I blinked at her. “Yeah Mom?”
“You okay? You wer
e looking into space—and your expression went completely blank. Like there was no one home.”
I set my knife and biscuit back on my plate. My stomach twisted again, and I wanted to throw up. I hadn’t told anyone that I’d gotten caught in Trench-Coat’s snatching-beam.
And I really didn’t want to talk about it now. I was almost embarrassed that I’d let that thing get the better of me. And that I was mortally terrified of it.
“Zoë—what’s wrong? Is your arm hurting you? Maybe I should call the doctor. I can take you there myself.”
Ack. No.
“So what’s in the big book, Rhonda?” Tim rested both his elbows on the table as Rhonda started moving things around on the table to make room for the book.
I glanced at Tim, who gave me an almost imperceptible wink. As always, he’d known I wasn’t in the mood to talk with Mom and had shifted the subject. Gotta love the wee guy.
I looked over at Rhonda, happy the attention moved away from me. She’d set the bulky thing on the table, shoving her plate and delicate teacup to the table’s center. She thumbed to the right, then back to the left in an active search pattern. “I can’t find it. But it was a great thing about the bogeyman and the Abysmal plane.”
Bogey who and the abysmal what?
“I’m not sure it was the boogeyman, Rhonda,” Steve said. “That thing carries away disobedient children.”
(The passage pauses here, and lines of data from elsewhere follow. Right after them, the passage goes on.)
-- ==== Sys2Proof/Machine/Admission.lean ====
section
/-! DEFINITION. The admission engine: chains, fetch order, checks 0 to 6 (03 R123 to R149, R634, R635). -/
namespace Sys2Proof.Machine

/-! ### Chains -/

/-- Walk the held descriptors of a chain from ring index `i` (03 R131): the descriptors, and whether the chain ended on a
link of 0xFFFF_FFFF; none while its last descriptor is not held. -/
def formChain (r : Ring) : Nat → Nat → Option (List HeldDesc × Bool)
  | 0, _ => some ([], false)
  | fuel + 1, i =>
    match r.held.find? fun h => h.index.toNat = i with
    | none => none
    | some h =>
      let l := Desc.link h.bytes
      if l = lastLink then some ([h], true)
      else if l ≠ (i + 1) % r.entries then some ([h], false)
      else (formChain r fuel ((i + 1) % r.entries)).map fun p => (h :: p.1, p.2)

/-- The chain at the head of a ring. -/
def headChain (r : Ring) : Option (List HeldDesc × Bool) := if r.published = 0 then none else formChain r 8 r.sqHead.toNat

/-- The first descriptor of a ring's head chain, when it is held. -/
def headDesc (r : Ring) : Option HeldDesc := if r.published = 0 then none else r.held.find? fun h => h.index = r.sqHead

/-- Landed by DCLK cycle 160 of the tick (03 R635). -/
def landedInTime (now : Nat) (h : HeldDesc) : Bool := decide (h.landTick < now) || decide (h.landCycle ≤ 160)

/-- Platform of a tenant and class (02 R71). -/
def platformOf (s : State) (t cls : Nat) : Option Nat :=
  s.image.plats.findIdx? fun p => p.kind ≠ 0 && p.tenant = t && p.cls = cls

/-- Platform entry by index. -/
def State.plat (s : State) (p : Nat) : PlatEntry := s.image.plats.getD p PlatEntry.reset
/-- Bucket and counters of a platform. -/
def State.platStat (s : State) (p : Nat) : PlatStat := s.tt.plats.toList.getD p PlatStat.reset
/-- Update the bucket and counters of a platform. -/
def State.updPlat (s : State) (p : Nat) (f : PlatStat → PlatStat) : State :=
  s.updTt fun t => { t with plats := if h : p < 1024 then t.plats.set p (f t.plats[p]) else t.plats }
/-- Bucket level 1.0 in 16.24 fixed point. -/
def oneToken : Nat := 16777216

/-- Fetch group of a ring by the class of its head descriptor (03 R125): 1 in rate, 2 other through, 3 the rest. -/
def fetchGroup (s : State) (t cls : Nat) : Nat :=
  match platformOf s t cls with
  | none => 3
  | some p =>
    if (s.plat p).kind ≠ 1 then 3
    else
      let level := (s.tt.shown.toList.getD p PlatStat.reset).level
      if level ≥ oneToken * (1 + lookupD p 0 s.tt.platTaken) then 1 else 2

/-- Whether the admission engine runs: the block is ready (16 R588) and not locked down (12 R478). Of a quiesced block, the rings fetch up to
the next boundary (15 R552). -/
def engineRuns (s : State) : Bool := s.tt.started && !s.locked

/-- Descriptors that a chain may still reach from the head of a ring: the published ones up to the first held end of a chain, or the
eighth (03 R125, R131). -/
def chainCover (r : Ring) : List Nat :=
  let idx := (r.publishedIdx.take 8).map BitVec.toNat
  match idx.findIdx? fun i => (r.held.find? fun h => h.index.toNat = i).any fun h => Desc.link h.bytes == lastLink with
  | some n => idx.take (n + 1)
  | none => idx

/-- Whether a descriptor of ring `g` is on its way. -/
def readOut (s : State) (g i : Nat) : Bool :=
  s.fab.bursts.any fun b => match b.kind with
    | .desc t k j => 4 * t + k == g && j.toNat == i && !b.dead && !b.dropped
    | _ => false

/-- Whether the head chain of ring `g` is not whole, and every descriptor that it may reach is held or on its way: one whose last descriptor
is not published has none on its way, and is passed over (03 R124, R125). -/
def restOnWay (s : State) (g : Nat) (r : Ring) : Bool :=
  let held := fun (i : Nat) => r.held.any fun h => h.index.toNat = i
  ((chainCover r).any fun i => !held i) && (chainCover r).all fun i => held i || readOut s g i

/-- The inline items a chain names, in drain order: step, whether auxiliary, declared length. -/
def inlineItems (ds : List Desc) : List (Nat × Bool × Nat) :=
  ds.zipIdx.flatMap fun p =>
    (if Desc.src p.1 = 1 then [(p.2, false, Desc.srcLen p.1)] else []) ++
      (if Desc.aux p.1 = 2 then [(p.2, true, Desc.auxLen p.1)] else [])

/-- Whether a chain names inline items. -/
def namesInline (ds : List Desc) : Bool := !(inlineItems ds).isEmpty

/-- Whether a chain waits for the end of the DISCARD of its tenant's FIFO before it drains (03 R146). -/
def waitsDiscard (s : State) (g : Nat) (held : List HeldDesc) : Bool :=
  (s.page (tenantFin (g / 4))).fifoDrop && namesInline (held.map fun h => readWords h.bytes h.sym)

/-- Whether ring `g` may be considered in this tick: it fetches and has credit, its first descriptor landed in time, and
its chain is whole or its other descriptors are on their way (03 R124, R125, R635). A chain that kept its place is considered
once it is whole, from the boundary after its last descriptor landed; one that waits for the end of a DISCARD, when that has ended
(03 R146). -/
def ringEligible (s : State) (g : Nat) (r : Ring) : Bool :=
  r.fetching && !r.stopped && r.credit && !(r.waits && (s.page (tenantFin (g / 4))).fifoDrop) &&
    (match headDesc r, headChain r with
     | some h, some (held, _) =>
       landedInTime s.now h && (!r.kept || held.all fun x => decide (x.landTick < s.now))
     | some h, none => landedInTime s.now h && !r.kept && restOnWay s g r
     | none, _ => false)

/-- Key of the order of R126: group, chains its ring has given in this group, place in the rotation. A chain that kept
its place from an earlier tick comes first. A new head of an earlier group is taken at once (DESIGN CHOICE, log entry 101). -/
def fetchKey (s : State) (g : Nat) (r : Ring) : Nat :=
  match headDesc r with
  | none => 0
  | some h =>
    if r.kept ∨ r.waits then 0
    else
      let grp := fetchGroup s (g / 4) (Desc.cls h.bytes)
      1 + (grp * 17 + lookupD (grp * 256 + g) 0 s.tt.passes) * 256 + (g + 256 - s.now % 256) % 256

/-- The 256 rings with their numbers (03 R126). -/
def allRings (s : State) : List (Nat × Ring) :=
  (s.tenants.toList.zipIdx).flatMap fun p => p.1.rings.toList.zipIdx.map fun q => (4 * p.2 + q.2, q.1)

/-- The ring whose chain is taken next (03 R126). -/
def nextRing (s : State) : Option (Nat × Ring) :=
  (sortBy (fun p => fetchKey s p.1 p.2) ((allRings s).filter fun p => ringEligible s p.1 p.2)).head?

/-! ### Checks 1 and 2 -/

/-- Output length of a step, for a data-dependent one its bound (03 Table 03-10). -/
def outMax (s : State) (d : Desc) (c : ClassStep) : Nat :=
  let k := opKind (Desc.op d)
  if k = 0 then cipherOut d else if k = 2 then digestOut d else if k = 4 then vsOut d c else if k = 5 then ssOut s d c
  else if Desc.op d = 0x0701 ∨ Desc.op d = 0x0710 then Desc.dstMax d else 0

/-- Whether the output length is data-dependent. -/
def outDep (d : Desc) : Bool := Desc.op d == 0x0110 || Desc.op d == 0x0701

/-- Whether the destination maximum is an operand of its own, also without a host destination (05 R239, 09 Table 09-10,
10 R423). -/
def usesDstMax (d : Desc) : Bool := isShake (Desc.op d) || Desc.op d == 0x0701 || Desc.op d == 0x0710

/-- Flags and unused fields of descriptor `i` (03 Tables 03-8, 03-9). -/
def fieldsOk (d : Desc) (i : Nat) : Bool :=
  Desc.flag d 24 8 == 0 && Desc.flag d 12 4 == 0 && Desc.aux d != 3 && decide (Desc.src d ≤ 3) && Desc.modf d != 3 &&
    (Desc.modf d == 0 || isSha2 (Desc.op d)) && !(Desc.immed d && Desc.noint d) &&
    (i == 0 || (!Desc.immed d && !Desc.noint d)) &&
    (Desc.src d == 0 || Desc.srcAddr d == 0) && (!(Desc.src d == 3 || Desc.lenp d) || Desc.srcLen d == 0) &&
    (Desc.toHost d || Desc.dstAddr d == 0) && (Desc.toHost d || usesDstMax d || Desc.dstMax d == 0) &&
    (Desc.aux d == 1 || Desc.auxAddr d == 0) && (Desc.aux d != 0 || Desc.auxLen d == 0)

/-- One handle field (03 R634). -/
def handleOk (u : HandleUse) (h : Nat) : Bool :=
  match u with
  | .needed => decide (h < 2 ^ 20)
  | .unused => h == noHandle
  | .optional => decide (h < 2 ^ 20) || h == noHandle

/-- The key handle fields (03 R634). -/
def handlesOk (d : Desc) : Bool := handleOk (handleUse d).1 (Desc.keyA d) && handleOk (handleUse d).2 (Desc.keyB d)

/-- Check 2 of a KS step (09 Table 09-10, 10 R423). -/
def ksShape (d : Desc) : Bool :=
  let op := Desc.op d
  if op = 0x0700 then
    decide (Desc.opxF d 0 2 ≤ 1) && Desc.opxF d 2 5 == 0 && Desc.auxLen d == 0 &&
      (Desc.opxF d 0 2 == 1 || decide (16 ≤ Desc.srcLen d ∧ Desc.srcLen d ≤ 8192))
  else Desc.opx d == 0 && Desc.src d == 3 && Desc.aux d == 0 &&
    (op != 0x0710 || decide (1 ≤ Desc.dstMax d ∧ Desc.dstMax d ≤ 65536))

/-- The station's own part of check 2 (04 R184, 05 R237 to R240, 06 R263, 07 R300, 09 R393). -/
def stepShape (s : State) (d : Desc) (c : ClassStep) : Bool :=
  let k := opKind (Desc.op d)
  if k = 0 then cipherShape d c.callerIv else if k = 2 then digestShape d else if k = 4 then vsShape s d c
  else if k = 5 then ssShape s d c else ksShape d

/-- One round of the procedure of R139, for descriptor `i` of `n`. -/
def lengthOk (s : State) (cls : ClassDef) (ds : List Desc) (n i : Nat) : Bool :=
  let d := ds.getD i []
  let p := ds.getD (i - 1) []
  let q := ds.getD (i + 1) []
  let c := cls.steps.getD i ClassStep.reset
  let cp := cls.steps.getD (i - 1) ClassStep.reset
  decide (Desc.srcLen d ≤ c.maxLen) && !(Desc.feeds d && i + 1 == n) && !(Desc.lenp d && Desc.src d != 2) &&
    (Desc.src d != 2 ||
      (i != 0 && Desc.feeds p &&
        (if outDep p then isDigest (Desc.op d) && Desc.lenp d && Desc.srcLen d == 0
         else !Desc.lenp d && Desc.srcLen d == outMax s p cp))) &&
    !(decide (i + 1 < n) && Desc.feeds d && Desc.src q != 2) && !(Desc.feeds d && decide (outMax s d c > 65536)) &&
    !(Desc.toHost d && decide (Desc.dstMax d < outMax s d c))

/-- The first index below `n` at which a test fails. -/
def firstBad (n : Nat) (f : Nat → Bool) : Option Nat := (List.range n).find? fun i => !f i

/-- Check 1: the status's step, none where it passes (03 Table 03-11, R154). A descriptor beyond the class's last step has no step to
match: with an opcode of Table 03-10 it passes check 1, and the count test of check 2 refuses the chain (log entry 89). -/
def check1 (s : State) (t : Nat) (ds : List Desc) : Option Nat :=
  let num := Desc.cls (ds.getD 0 [])
  match s.image.classes.find? (fun c => c.num = num), platformOf s t num with
  | some c, some _ =>
    firstBad ds.length fun i =>
      let d := ds.getD i []
      Desc.cls d == num && (match c.steps[i]? with
        | some x => x.opcode == Desc.op d && opKind (Desc.op d) != 8
        | none => opKind (Desc.op d) != 8)
  | _, _ => some 0

/-- Check 2 (03 Table 03-11). -/
def check2 (s : State) (cls : ClassDef) (ds : List Desc) (linkOk : Bool) : Option Nat :=
  let n := ds.length
  if !linkOk then some (n - 1)
  else if n ≠ cls.steps.length then some (n - 1)
  else
    match firstBad n fun i =>
        let d := ds.getD i []
        fieldsOk d i && handlesOk d && stepShape s d (cls.steps.getD i ClassStep.reset) with
    | some i => some i
    | none => firstBad n (lengthOk s cls ds n)

/-! ### Checks 3 and 4 -/

/-- Check 3 (03 Table 03-11, 08 R350). -/
def check3 (s : State) (t : Tenant) (port : Nat) (ds : List Desc) : Option Nat :=
  firstBad ds.length fun i =>
    let d := ds.getD i []
    (Desc.src d != 0 || rangeOk s t port (Desc.srcAddr d) (Desc.srcLen d) true false) &&
      (!Desc.toHost d || rangeOk s t port (Desc.dstAddr d) (Desc.dstMax d) false true) &&
      (Desc.aux d != 1 || rangeOk s t port (Desc.auxAddr d) (Desc.auxLen d) (!auxReceives d) (auxReceives d))
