-- ==== Sys2Proof/Machine/CustodyFamily.lean ====
section
/-! DEFINITION. Meanings of the key custody commands (04 R191; 09 R383 to R405). -/
namespace Sys2Proof.Machine

/-- A TN_KE_CTRL value with an OP. -/
def withOp (op : Nat) (v : BitVec 64) : BitVec 64 := (v &&& 0x0FFFFFFF) ||| place op 28

/-- A key's mark is written (04 R191). -/
def execIvMarkWrite (t : Tenant) (handle : Handle) (s : State) : Host.Outcome State Fault Refusal :=
  match ivOf s t.val handle.toNat with
  | none => ok s
  | some v => if custodyWrites s then ok (advanceMark v s) else ok s

/-- Missed nodes of a through platform's request whose 2 slots the platform's derivation entries have run, in the tick after its admission
or later, come into the cache (09 R383). -/
def execMissDerivation (rid : Nat) (s : State) : Host.Outcome State Fault Refusal :=
  match s.req? rid with
  | none => ok s
  | some r =>
    if r.rate = .freight ∨ s.now ≤ r.admitTick ∨ ¬ keWorks s ∨ !rootHere s then ok s
    else ok ((dueMisses s r).foldl (deriveMiss r) s)

/-- Keys missed by a freight request, which idle derivation entries have derived or unwrapped, come into the cache (09 R384). -/
def execFreightKeyLoad (rid : Nat) (s : State) : Host.Outcome State Fault Refusal :=
  match s.req? rid with
  | none => ok s
  | some r =>
    if r.rate ≠ .freight ∨ s.now ≤ r.admitTick ∨ ¬ keWorks s ∨ !rootHere s ∨
        (¬ procWorks s 0 ∧ r.misses.any fun h => isRecordHandle h.toNat) then ok s
    else ok ((dueMisses s r).foldl (loadMiss r) s)

/-- TN_KE_CTRL START (09 R391, R392). -/
def execStart (ident : Ident) (t : Tenant) (v : BitVec 64) (s : State) : Host.Outcome State Fault Refusal :=
  ok (pageWrite ident t 0x300 (writeKeCtrl ident t (withOp 1 v)) s)

/-- TN_KE_CTRL COMPONENT (09 R391). -/
def execComponent (ident : Ident) (t : Tenant) (v : BitVec 64) (s : State) : Host.Outcome State Fault Refusal :=
  ok (pageWrite ident t 0x300 (writeKeCtrl ident t (withOp 2 v)) s)

/-- TN_KE_CTRL FINISH (09 R391). -/
def execFinish (ident : Ident) (t : Tenant) (v : BitVec 64) (s : State) : Host.Outcome State Fault Refusal :=
  ok (pageWrite ident t 0x300 (writeKeCtrl ident t (withOp 3 v)) s)

/-- TN_KE_CTRL CANCEL (09 R391). -/
def execCancel (ident : Ident) (t : Tenant) (v : BitVec 64) (s : State) : Host.Outcome State Fault Refusal :=
  ok (pageWrite ident t 0x300 (writeKeCtrl ident t (withOp 4 v)) s)

/-- TN_KE_CTRL INVALIDATE (09 R399). -/
def execInvalidate (ident : Ident) (t : Tenant) (v : BitVec 64) (s : State) : Host.Outcome State Fault Refusal :=
  ok (pageWrite ident t 0x300 (writeKeCtrl ident t (withOp 5 v)) s)

/-- The key-entry unit posts the result of the operation under way (09 R391; 13 R503). -/
def execKeCompareResult (t : Tenant) (s : State) : Host.Outcome State Fault Refusal := ok (postKeResult t s)

/-- A key-entry session ends for want of an accepted write (09 R391). -/
def execKeSessionTimeout (t : Tenant) (s : State) : Host.Outcome State Fault Refusal := ok (timeoutSession t s)

/-- A record write ends an attempt (09 R387). The draw of its IV waits while the buffer holds less than 32 KiB; refused, it ends the write
(10 R421, R426). -/
def execKeyStoreCommit (good : Bool) (s : State) : Host.Outcome State Fault Refusal :=
  if !(custodyWrites s && keWorks s && rootHere s) then ok s
  else if closesJournal s || drawsNow 12 s.en then ok (endCommit good s)
  else if s.en.state = 3 then ok (refuseCommit s) else ok s

/-- Request 0x0203 (09 R402): refused with 0x83 while a rotation runs and with 0x85 while the root is not READY. -/
def execStorageKeyRotation (s : State) : Host.Outcome State Fault Refusal :=
  ok (onRequest 0x0203 (fun m s =>
    if m.payload ≠ 0 ∨ m.paylen ≠ 0 ∨ ¬ allZero m.params then answer m 0x82 s
    else if s.ks.rot ≠ 0 then answer m 0x83 s
    else if !rootHere s then answer m 0x85 s
    else startRotation m.seq (answer m 1 s)) s)

/-- A block of 4,096 records is copied once idle derivation entries have wrapped its records anew; whether it reads back is a free value
(09 R402; log entry 98). -/
def execRotationBlockCopy (s : State) : Host.Outcome State Fault Refusal :=
  if s.ks.rot = 1 ∧ s.ks.rotBlock ≤ 255 ∧ s.ks.rotLevels ≥ rotNeed s ∧ rootHere s ∧ custodyWrites s ∧ keWorks s then
    ok (copyBlock (Config.readsBack s.drawn) (s.draw 1))
  else ok s

/-- The new area has been verified, and the next copy of the pointer is written: copy 0, and once it stands copy 1, which ends the flip; a
reset may come between them (09 R402, R404; log entry 43). -/
def execPointerFlip (s : State) : Host.Outcome State Fault Refusal :=
  if s.ks.rot = 2 ∧ rootHere s ∧ custodyWrites s ∧ keWorks s ∧ rotationVerified s then
    ok (if s.nvm.ksPtr0 = nextPointer s then flipPointer s else writePointer0 s)
  else ok s

/-- Request 0x0204 (09 R405): only from ROOT_LOST or STALE, not in RETURN (15 R545), and refused while the entropy service is
EXHAUSTED (10 Table 10-2). It waits for its draw and for the NVM. -/
def execReroot (s : State) : Host.Outcome State Fault Refusal :=
  let refused := s.ks.root.toNat < 2 || s.lc.state == 6 || s.en.state == 3
  if !refused && (!rerootReady s || !custodyWrites s) && (nextMessage s).any (fun m => m.code == 0x0204) then ok s
  else
    ok (onRequest 0x0204 (fun m s =>
      if m.payload ≠ 0 ∨ m.paylen ≠ 0 ∨ ¬ allZero m.params then answer m 0x82 s
      else if refused then answer m 0x85 s
      else answer m 0 (assertBlk 15 (serviceCounters (reroot s)))) s)

end Sys2Proof.Machine
end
She didn’t glance up but her ruby red painted mouth worked into a smile. Creepy. “Bo-gee-man. Not boo-gee. And you’re right, but in that reference I remember seeing something about Symbionts and souls. And—bogeymen and Symbionts seem to appear in most cultures. The bogeyman is synonymous with soul stealing.”
“Synonymous,” Tim said. “That’s a big word. You’re doing great with your big words, Rhonda.”
“Can it, squirt.”
This was a great description of Tim. Squirt. Small. Delicate. Boney. Rhonda, who was not much more than skin and bones at odd angles herself, looked huge compared to his daintiness.
The interchange was also a nice example of their relationship. Tolerant—on good days.